Jamaican Curry Goat with Coconut Rice
Ingredients (Serves 4–6)
For the Curry Goat:

2 lb (900 g) goat meat, cut into bite-sized pieces (can substitute with lamb if unavailable)

2 tablespoons vegetable oil

2 tablespoons curry powder (preferably Jamaican-style)

1 teaspoon allspice

1 teaspoon thyme

1 onion, chopped

4 cloves garlic, minced

2–3 Scotch bonnet peppers, seeded and chopped (optional, for heat)

1–2 cups beef or chicken broth

1 teaspoon salt (adjust to taste)

1/2 teaspoon black pepper

1–2 carrots, sliced (optional)

2 tablespoons chopped fresh parsley

For the Coconut Rice:

1 1/2 cups long-grain rice

1 1/2 cups coconut milk

1 1/2 cups water

1/2 teaspoon salt

1 teaspoon sugar (optional, to balance coconut flavor)

Instructions
Curry Goat:

Marinate the goat:
In a bowl, toss goat meat with 1 tablespoon of curry powder, salt, and pepper.
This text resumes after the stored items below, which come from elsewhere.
/-- Settles O50, by induction on the number of grants: each is an idle tick, which answers nobody. -/
theorem haltedTicksChangeNothing : Obligations.HaltedTicksChangeNothing := by
  intro n s hmode hempty
  have htick : s.nextRequest = .tick := by rw [State.nextRequest, hempty, List.headD_nil]
  have hstep : step s = .next s := by
    rw [step_tick_idle htick (by rw [hmode]; decide), afterPop_of_empty hempty]
  induction n with
  | zero => rfl
  | succ n ih => rw [run_succ_of_next hstep, ih]

/-- Settles O49: the mode decides between the two cases of a granted tick. -/
theorem tickStepsOnlyWhileRunning : Obligations.TickStepsOnlyWhileRunning :=
  fun _ hreq => ⟨step_tick_running hreq, step_tick_idle hreq⟩

/-- Settles O52: in each mode the step is that mode's equation of `grantStartRun`, and the other modes' clauses are void. -/
theorem startRunByMode : Obligations.StartRunByMode := by
  intro s hreq
  have hstep := step_startRun hreq
  cases hmode : s.mode with
  | paused =>
    rw [grantStartRun_paused (s := s.afterPop) hmode] at hstep
    exact ⟨_, hstep, fun _ => rfl, SameMemory.of_eq rfl, rfl, rfl, fun _ => ⟨rfl, rfl⟩, nofun, nofun⟩
  | running =>
    rw [grantStartRun_running (s := s.afterPop) hmode] at hstep
    exact ⟨_, hstep, fun _ => rfl, SameMemory.of_eq rfl, rfl, rfl, nofun, fun _ => ⟨hmode, rfl⟩, nofun⟩
  | halted =>
    rw [grantStartRun_halted (s := s.afterPop) hmode] at hstep
    exact ⟨_, hstep, fun _ => rfl, SameMemory.of_eq rfl, rfl, rfl, nofun, nofun, fun _ => ⟨hmode, rfl⟩⟩

/-- Settles O53: only a Running engine has its mode written. -/
theorem pauseByMode : Obligations.PauseByMode := by
  intro s hreq
  have hstep := step_pause hreq
  by_cases hmode : s.mode = .running
  · rw [grantPause_running (s := s.afterPop) hmode] at hstep
    exact ⟨_, hstep, fun _ => rfl, SameMemory.of_eq rfl, rfl, rfl, rfl, (if_pos hmode).symm⟩
  · rw [grantPause_idle (s := s.afterPop) hmode] at hstep
    exact ⟨_, hstep, fun _ => rfl, SameMemory.of_eq rfl, rfl, rfl, rfl, (if_neg hmode).symm⟩

/-- Settles O55: the registers and memory of the state after are those of `State.reset`. -/
theorem resetCommandRestoresTheCreationState : Obligations.ResetCommandRestoresTheCreationState :=
  fun _ hreq => ⟨_, step_reset hreq, reset_x, fun _ => reset_readByte, rfl, rfl, rfl, rfl⟩

/-- Settles O56: the bytes inside and outside the range are those of `storeBytes`, and slot 15 is the only slot written. -/
theorem loadProgramCopiesTheBytes : Obligations.LoadProgramCopiesTheBytes := by
  intro s bytes base hreq hfit
  refine ⟨_, step_loadProgram_accepted hreq hfit, fun a hin hle => ?_, fun a hout => ?_, ?_, fun i hi => ?_, rfl, rfl, rfl, rfl⟩
  · rw [answerWith_mem, setX_mem, Memory.readByte_eq _ (by omega), ← Memory.get_storeBytes_inside s.mem hin,
      Nat.add_sub_cancel' hle]
  · exact Memory.readByte_congr (Memory.get_storeBytes_outside s.mem hout)
  · rw [answerWith_pc, State.pc, x_setX, if_pos rfl]
  · rw [answerWith_x, x_setX, if_neg hi]
    rfl

/-- Settles O57: a load rejected only leaves its answer. -/
theorem oversizedLoadIsRejectedWhole : Obligations.OversizedLoadIsRejectedWhole :=
  fun _ _ _ hreq hlong =>
    ⟨_, step_loadProgram_rejected hreq hlong, rfl, fun _ => rfl, SameMemory.of_eq rfl, rfl, rfl, rfl⟩
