-- ==== Sys2Proof/Machine/FaultRecord.lean ====
section
/-! DEFINITION. The fault taxonomy and the fault record (60_exceptions.md R260, R264). -/

namespace Sys2Proof.Machine

/-- The six kinds of fatal error (R260). -/
inductive FaultKind where
  | unknownOpcode
  | invalidRegister
  | addressOutOfRange
  | malformedOperands
  | immediateOutOfRange
  | negativeShift
  deriving DecidableEq, Repr

/-- The register identifier an `InvalidRegister` reports (R260, 30_encoding.md R110). -/
inductive RegName where
  | index (k : Nat)
  | pc
  | zFlag
  deriving DecidableEq, Repr

/-- The `info` column of R260, less `idx`, which the record carries. -/
inductive FaultInfo where
  | opcode (opc : OpName)
  | register (pos : Nat) (reg : RegName)
  | address (addr : Int)
  | immediate (pos : Nat) (value : Int)
  | amount (s : Int)
  | nothing
  deriving DecidableEq, Repr

/-- The fault record (R264). `code` is a function of `kind`. -/
structure FaultRecord where
  kind : FaultKind
  idx : Nat
  info : FaultInfo
  cycle : Option Nat
  deriving DecidableEq, Repr

/-- The numeric code of a kind (R260, 92_eei_decisions.md D43). -/
def FaultKind.code : FaultKind → Nat
  | .unknownOpcode => 1
  | .invalidRegister => 2
  | .addressOutOfRange => 3
  | .malformedOperands => 4
  | .immediateOutOfRange => 5
  | .negativeShift => 6

/-- The `code` field of the record (R264). -/
def FaultRecord.code (r : FaultRecord) : Nat := r.kind.code

/-- A static fault at program index `idx` (R261): its `cycle` is none (R264). -/
def staticFault (kind : FaultKind) (idx : Nat) (info : FaultInfo) : FaultRecord :=
  { kind := kind, idx := idx, info := info, cycle := none }

end Sys2Proof.Machine
end

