-- ==== Sys2Proof/Tests/Slice0.lean ====
section
/-! SUPPORT. Tests on fixed values: the WellFormed smoke, decoding from the words of spec/95_test_vectors.md section 2,
static validation from its section 3, one step or stage per instruction from the corner cases of the rules, and for each
statement with hypotheses a state and operands that meet them. -/

namespace Sys2Proof.Tests

open Sys2Proof Sys2Proof.Machine

/-- The states of the tests: of the width the spec's vectors are written for. -/
abbrev Core := CoreState testXLEN

/-! ### Small states -/

/-- A record word of the test width from its bits. -/
def bits (n : Nat) : RecordWord 32 := BitVec.ofNat (RW 32) n

/-- Registers R0 to R7 of the test states. -/
def regs0 : List (Word 32) := [0, 10, 5, 7, 0xFFFFFFFF, 0x80000000, 63, 64]

/-- Reset with those registers and a program of one word. -/
def alone (w : RecordWord 32) : Core := { CoreState.reset with regs := regs0, prog := [.word w] }

/-- An instruction in IF, Decode running, as index 0 of its program. -/
def decoding (i : Instr) : Core :=
  { alone (encode 32 i) with ifL := some { idx := 0, instr := i }, pc := 1, signals := { stage := .decode, fetchEn := true } }

/-- The ID entry of an instruction with these source values. -/
def idOf (i : Instr) (vs : List (Word 32)) : IdEntry 32 := decodedEntry 0 i (destOf i) (srcsOf i) vs (targetOf i)

/-- An instruction in ID with these source values, Execute running. -/
def executing (i : Instr) (vs : List (Word 32)) : Core :=
  { alone (encode 32 i) with idL := some (idOf i vs), pc := 1, signals := { stage := .execute, fetchEn := true } }

/-- The entry of an instruction past Execute. -/
def exOf (i : Instr) (r v : Option (Word 32)) : ExEntry 32 :=
  { idx := 0, instr := i, dest := destOf i, result := r, sval := v }

/-- An instruction in EX with this result and value, Memory-access running. -/
def accessing (i : Instr) (r v : Option (Word 32)) : Core :=
  { alone (encode 32 i) with
    exL := some (exOf i r v), pc := 1, main := [(4, 44), (5, 55)], signals := { stage := .memoryAccess, fetchEn := true } }

/-- An instruction in MEM with this result, Write-back running. -/
def committing (i : Instr) (r : Option (Word 32)) : Core :=
  { alone (encode 32 i) with
    memL := some (exOf i r none), pc := 1, signals := { stage := .writeBack, fetchEn := true } }

/-- The state of a machine whose width is that of the tests. -/
def coreOf (t : State) : Option Core := if h : t.xlen = testXLEN then some (cast (congrArg CoreState h) t.core) else none

/-- What a next state shows; none for a fault or a refusal. -/
def shows {α : Type} (f : Core → α) : Result → Option α
  | .next t => (coreOf t).map f
  | _ => none
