-- ==== Sys2Proof/Machine/Memory.lean ====
section
/-!
DEFINITION. The calibration memories (R52) in one canonical form: addresses strictly rising, no entry equal to what an
unlisted address reads as (log 4).
-/

namespace Sys2Proof.Machine

open Sys2Proof

/-- What an unlisted address reads as (log 4). -/
def Memory.unlisted : Word := 0

/-- The word at an address. -/
def Memory.read : Memory → Nat → Word
  | [], _ => Memory.unlisted
  | (a, w) :: rest, addr => if addr = a then w else Memory.read rest addr

/-- Store a word at an address, keeping the canonical form. -/
def Memory.write : Memory → Nat → Word → Memory
  | [], addr, v => if v = Memory.unlisted then [] else [(addr, v)]
  | (a, w) :: rest, addr, v =>
    if addr < a then
      if v = Memory.unlisted then (a, w) :: rest else (addr, v) :: (a, w) :: rest
    else if addr = a then
      if v = Memory.unlisted then rest else (addr, v) :: rest
    else (a, w) :: Memory.write rest addr v

/-- Every address of the list is above `lo`, the list rises, and no entry is what an unlisted address reads as. -/
def Memory.wfAbove : Nat → Memory → Bool
  | _, [] => true
  | lo, (a, w) :: rest => decide (lo ≤ a) && w != Memory.unlisted && Memory.wfAbove (a + 1) rest

/-- The canonical form holds. -/
def Memory.wf (m : Memory) : Bool := Memory.wfAbove 0 m

end Sys2Proof.Machine
end

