-- ==== Sys2Proof/Machine/Membus.lean ====
section
/-!
DEFINITION. Calibration side-channel commands: MEMBUS_WRITE, MEMBUS_READ, APPLY_CALTABLE (R140 to R146).
-/

namespace Sys2Proof.Machine

open Sys2Proof

/-- `MembusPoll(b)`: false is Timeout (R141). -/
def State.membusPoll (s : State) (b : Bank) : Bool × State :=
  State.poll (.mempoll b) (reqClear s.params) s.params.membusBudget s

/-- A membus write; false is Timeout (R140). -/
def State.membusWrite (s : State) (b : Bank) (addrOffset wdat : Word) : Bool × State :=
  (s.writeReg (.mem b) (s.params.mbxW addrOffset wdat)).membusPoll b

/-- A membus read; none is Timeout, and memstat is then not read (R142). -/
def State.membusRead (s : State) (b : Bank) (addrOffset : Word) : Option Word × State :=
  match (s.writeReg (.mem b) (s.params.mbxR addrOffset)).membusPoll b with
  | (false, s') => (none, s')
  | (true, s') =>
    match s'.readReg (.memstat b) with
    | (v, s'') => (some v, s'')

/-- The word APPLY_CALTABLE writes back: `(old & ~mask) | val` (R144). -/
def calUpdate (e : CalEntry) (old : Word) : Word := (old &&& ~~~ e.mask) ||| e.value

/-- Apply a table's entries in order; false is Timeout, the entries after the timed-out one skipped (R144). -/
def State.applyTable (b : Bank) : List CalEntry → State → Bool × State
  | [], s => (true, s)
  | e :: rest, s =>
    match s.membusRead b e.addrOffset with
    | (none, s') => (false, s')
    | (some old, s') =>
      match s'.membusWrite b e.addrOffset (calUpdate e old) with
      | (false, s'') => (false, s'')
      | (true, s'') => State.applyTable b rest s''

/-- Apply `P_CAL_TABLE` to a bank (R51, R144). -/
def State.applyCal (s : State) (b : Bank) : Bool × State := State.applyTable b s.params.calTable s

/-- MEMBUS_WRITE (R140). -/
def execMembusWrite (b : Bank) (addrOffset wdat : Word) (s : State) : Host.Outcome State Fault Refusal :=
  finish (.membusWrite b addrOffset wdat)
    (match s.membusWrite b addrOffset wdat with | (done, s') => .ok (okOrTimeout done) s')

/-- MEMBUS_READ (R142). -/
def execMembusRead (b : Bank) (addrOffset : Word) (s : State) : Host.Outcome State Fault Refusal :=
  finish (.membusRead b addrOffset)
    (match s.membusRead b addrOffset with
      | (none, s') => .ok (.err .timeout) s'
      | (some v, s') => .ok (.word v) s')

/-- APPLY_CALTABLE (R144). -/
def execApplyCaltable (b : Bank) (s : State) : Host.Outcome State Fault Refusal :=
  finish (.applyCaltable b) (match s.applyCal b with | (done, s') => .ok (okOrTimeout done) s')

end Sys2Proof.Machine
end

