-- ==== Sys2Proof/Machine/Dispatch.lean ====
section
/-!
DEFINITION. One arm per command, each a direct call of its meaning.
-/

namespace Sys2Proof.Machine

open Sys2Proof

def exec (i : Instr) (s : State) : Host.Outcome State Fault Refusal :=
  match i with
  | .read32 off => Sys2Proof.Machine.execRead32 off s
  | .write32 off value => Sys2Proof.Machine.execWrite32 off value s
  | .setBits off mask => Sys2Proof.Machine.execSetBits off mask s
  | .clrBits off mask => Sys2Proof.Machine.execClrBits off mask s
  | .waitBit wantSet off mask budget => Sys2Proof.Machine.execWaitBit wantSet off mask budget s
  | .membusWrite b addrOffset wdat => Sys2Proof.Machine.execMembusWrite b addrOffset wdat s
  | .membusRead b addrOffset => Sys2Proof.Machine.execMembusRead b addrOffset s
  | .applyCaltable b => Sys2Proof.Machine.execApplyCaltable b s
  | .vcocalib pllm pllglob => Sys2Proof.Machine.execVcocalib pllm pllglob s
  | .bringup mode stage => Sys2Proof.Machine.execBringup mode stage s
  | .vcoHz b => Sys2Proof.Machine.execVcoHz b s
  | .clksrcHz sel mctr pctr => Sys2Proof.Machine.execClksrcHz sel mctr pctr s
  | .getRate core tag => Sys2Proof.Machine.execGetRate core tag s
  | .enable tag => Sys2Proof.Machine.execEnable tag s

end Sys2Proof.Machine
end

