@[simp] theorem readReg_memstat (s : State) (b : Bank) :
    s.readReg (.memstat b) = ((s.chan b).memstat, s.logRead (.memstat b) (s.chan b).memstat) := (rfl)

@[simp] theorem readReg_stat (s : State) : s.readReg .stat = (s.draw.1, s.draw.2.logRead .stat s.draw.1) := (rfl)

@[simp] theorem readReg_mempoll (s : State) (b : Bank) :
    s.readReg (.mempoll b) = ((s.answerPoll b).1, (s.answerPoll b).2.logRead (.mempoll b) (s.answerPoll b).1) := (rfl)

theorem readReg_keeps (s : State) (r : Reg) : Keeps s (s.readReg r).2 :=
  (valueOf_keeps s r).trans (logRead_keeps ..)

@[simp] theorem readReg_regs (s : State) (r : Reg) : (s.readReg r).2.regs = s.regs := by simp [readReg_eq]

@[simp] theorem readReg_params (s : State) (r : Reg) : (s.readReg r).2.params = s.params := (readReg_keeps s r).params

theorem addrOf_congr {s t : State} (h : t.params = s.params) (r : Reg) : t.addrOf r = s.addrOf r := by
  unfold State.addrOf; rw [h]

/-- A read is one transaction, the newest (R72, R78). -/
theorem readReg_bus (s : State) (r : Reg) : (s.readReg r).2.bus = .read (s.addrOf r) (s.readReg r).1 :: s.bus := by
  simp [readReg_eq, addrOf_congr (valueOf_keeps s r).params]

theorem readReg_chan_of_ne (s : State) (r : Reg) {b' : Bank} (hb : polls s.params r ≠ some b') :
    (s.readReg r).2.chan b' = s.chan b' := by simp [readReg_eq, valueOf_chan_of_ne s r hb]

/-! ### Register writes -/

theorem effectOf_keeps (s : State) (r : Reg) (v : Word) : Keeps s (s.effectOf r v) := by
  cases r <;> first | exact mailbox_keeps .. | exact ⟨rfl, rfl, rfl, rfl, rfl, rfl, rfl, rfl⟩

theorem writeReg_keeps (s : State) (r : Reg) (v : Word) : Keeps s (s.writeReg r v) :=
  (logWrite_keeps s r v).trans (effectOf_keeps ..)

@[simp] theorem writeReg_params (s : State) (r : Reg) (v : Word) : (s.writeReg r v).params = s.params :=
  (writeReg_keeps s r v).params

/-- A write of a storage register (R23, R58, R72). -/
@[simp] theorem writeReg_store (s : State) (r : StoreReg) (v : Word) :
    s.writeReg (.store r) v = { s.logWrite (.store r) v with regs := s.regs.set r v } := (rfl)

/-- A write of a mailbox (R53, R72). -/
theorem writeReg_mem (s : State) (b : Bank) (v : Word) :
    s.writeReg (.mem b) v = (s.logWrite (.mem b) v).mailbox b v := rfl

/-- A write of a latch or a volatile register is a bus transaction and no more (R23). -/
theorem writeReg_quiet (s : State) {r : Reg} (v : Word) (h : r.cls = .volatile ∨ r.cls = .latch) :
    s.writeReg r v = s.logWrite r v := by cases r <;> simp [Reg.cls] at h <;> rfl

/-- A write is one transaction, the newest (R72, R78). -/
theorem writeReg_bus (s : State) (r : Reg) (v : Word) : (s.writeReg r v).bus = .write (s.addrOf r) v :: s.bus := by
  cases r <;> first | rfl | simp [writeReg_mem]

theorem writeReg_regs_of_ne (s : State) {r : Reg} (v : Word) (h : r.cls ≠ .storage) :
    (s.writeReg r v).regs = s.regs := by
  cases r <;> first | exact absurd rfl h | rfl | simp [writeReg_mem]

@[simp] theorem writeReg_regs_mem (s : State) (b : Bank) (v : Word) : (s.writeReg (.mem b) v).regs = s.regs := by
  simp [writeReg_mem]

theorem writeReg_chan_of_ne (s : State) (r : Reg) (v : Word) {b' : Bank} (hb : r ≠ .mem b') :
    (s.writeReg r v).chan b' = s.chan b' := by
  cases r with
  | mem b => rw [writeReg_mem, mailbox_chan_of_ne _ _ (by rintro rfl; exact hb rfl)]; simp
  | store q => cases b' <;> rfl
  | _ => cases b' <;> rfl

theorem setMask_eq (s : State) (r : Reg) (m : Word) :
    s.setMask r m = (s.readReg r).2.writeReg r ((s.readReg r).1 ||| m) := rfl

theorem clearMask_eq (s : State) (r : Reg) (m : Word) :
    s.clearMask r m = (s.readReg r).2.writeReg r ((s.readReg r).1 &&& ~~~ m) := rfl

theorem setMask_keeps (s : State) (r : Reg) (m : Word) : Keeps s (s.setMask r m) :=
  (readReg_keeps s r).trans (writeReg_keeps ..)

theorem clearMask_keeps (s : State) (r : Reg) (m : Word) : Keeps s (s.clearMask r m) :=
  (readReg_keeps s r).trans (writeReg_keeps ..)

theorem setMask_regs_store (s : State) (r : StoreReg) (m : Word) :
    (s.setMask (.store r) m).regs = s.regs.set r (s.regs.get r ||| m) := rfl

theorem clearMask_regs_store (s : State) (r : StoreReg) (m : Word) :
    (s.clearMask (.store r) m).regs = s.regs.set r (s.regs.get r &&& ~~~ m) := rfl

/-! ### The bounded poll -/

theorem poll_zero (r : Reg) (ok : Word → Bool) (s : State) : State.poll r ok 0 s = (false, s) := rfl

theorem poll_succ (r : Reg) (ok : Word → Bool) (n : Nat) (s : State) :
    State.poll r ok (n + 1) s =
      if ok (s.readReg r).1 then (true, (s.readReg r).2) else State.poll r ok n (s.readReg r).2 := rfl

/-- A relation each read has, and that chains, the whole poll has. -/
theorem poll_induct {R : State → State → Prop} (hr : ∀ s, R s s) (ht : ∀ a b c, R a b → R b c → R a c) (r : Reg)
    (hread : ∀ s, R s (s.readReg r).2) (ok : Word → Bool) (n : Nat) (s : State) : R s (State.poll r ok n s).2 := by
  induction n generalizing s with
  | zero => exact hr s
  | succ n ih =>
    rw [poll_succ]; split
    · exact hread s
    · exact ht _ _ _ (hread s) (ih _)

theorem poll_keeps (r : Reg) (ok : Word → Bool) (n : Nat) (s : State) : Keeps s (State.poll r ok n s).2 :=
  poll_induct Keeps.refl (fun _ _ _ => Keeps.trans) r (fun s => readReg_keeps s r) ok n s

@[simp] theorem poll_regs (r : Reg) (ok : Word → Bool) (n : Nat) (s : State) :
    (State.poll r ok n s).2.regs = s.regs :=
  poll_induct (R := fun s t => t.regs = s.regs) (fun _ => rfl) (fun _ _ _ h k => k.trans h) r
    (fun s => readReg_regs s r) ok n s

theorem poll_chan_of_ne (r : Reg) (ok : Word → Bool) (n : Nat) (s : State) {b' : Bank}
    (hb : polls s.params r ≠ some b') : (State.poll r ok n s).2.chan b' = s.chan b' := by
  have := poll_induct
    (R := fun s t => t.params = s.params ∧ (polls s.params r ≠ some b' → t.chan b' = s.chan b'))
    (fun _ => ⟨rfl, fun _ => rfl⟩)
    (fun a b c h k => ⟨k.1.trans h.1, fun hp => (k.2 (by rw [h.1]; exact hp)).trans (h.2 hp)⟩) r
    (fun s => ⟨readReg_params s r, fun hp => readReg_chan_of_ne s r hp⟩) ok n s
  exact this.2 hb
Let it sit at least 30 minutes or overnight for deeper flavor.

Brown the meat:
Heat vegetable oil in a large pot over medium-high heat. Add remaining curry powder and sauté for 1 minute to bloom the spices. Add goat meat and brown on all sides.

Add aromatics:
Stir in onions, garlic, thyme, allspice, and Scotch bonnet peppers. Cook 2–3 minutes until fragrant.

Simmer the curry:
Pour in broth until meat is mostly covered. Bring to a boil, then reduce heat to low. Cover and simmer for 1.5–2 hours, stirring occasionally, until the goat is tender. Add sliced carrots about 30 minutes before the end of cooking if using.

Finish:
Adjust salt and pepper to taste. Stir in fresh parsley just before serving.

Coconut Rice:

Rinse the rice:
Rinse rice under cold water until water runs clear.

Cook the rice:
In a medium pot, combine rice, coconut milk, water, salt, and sugar. Bring to a boil. Reduce heat to low, cover, and simmer 15–20 minutes until rice is tender and liquid is absorbed.

Fluff and serve:
Fluff rice with a fork and serve alongside the curry goat.

Serving suggestion: Plate curry goat over coconut rice, optionally garnish with fresh cilantro or parsley. Pair with fried plantains for a full Jamaican-inspired meal.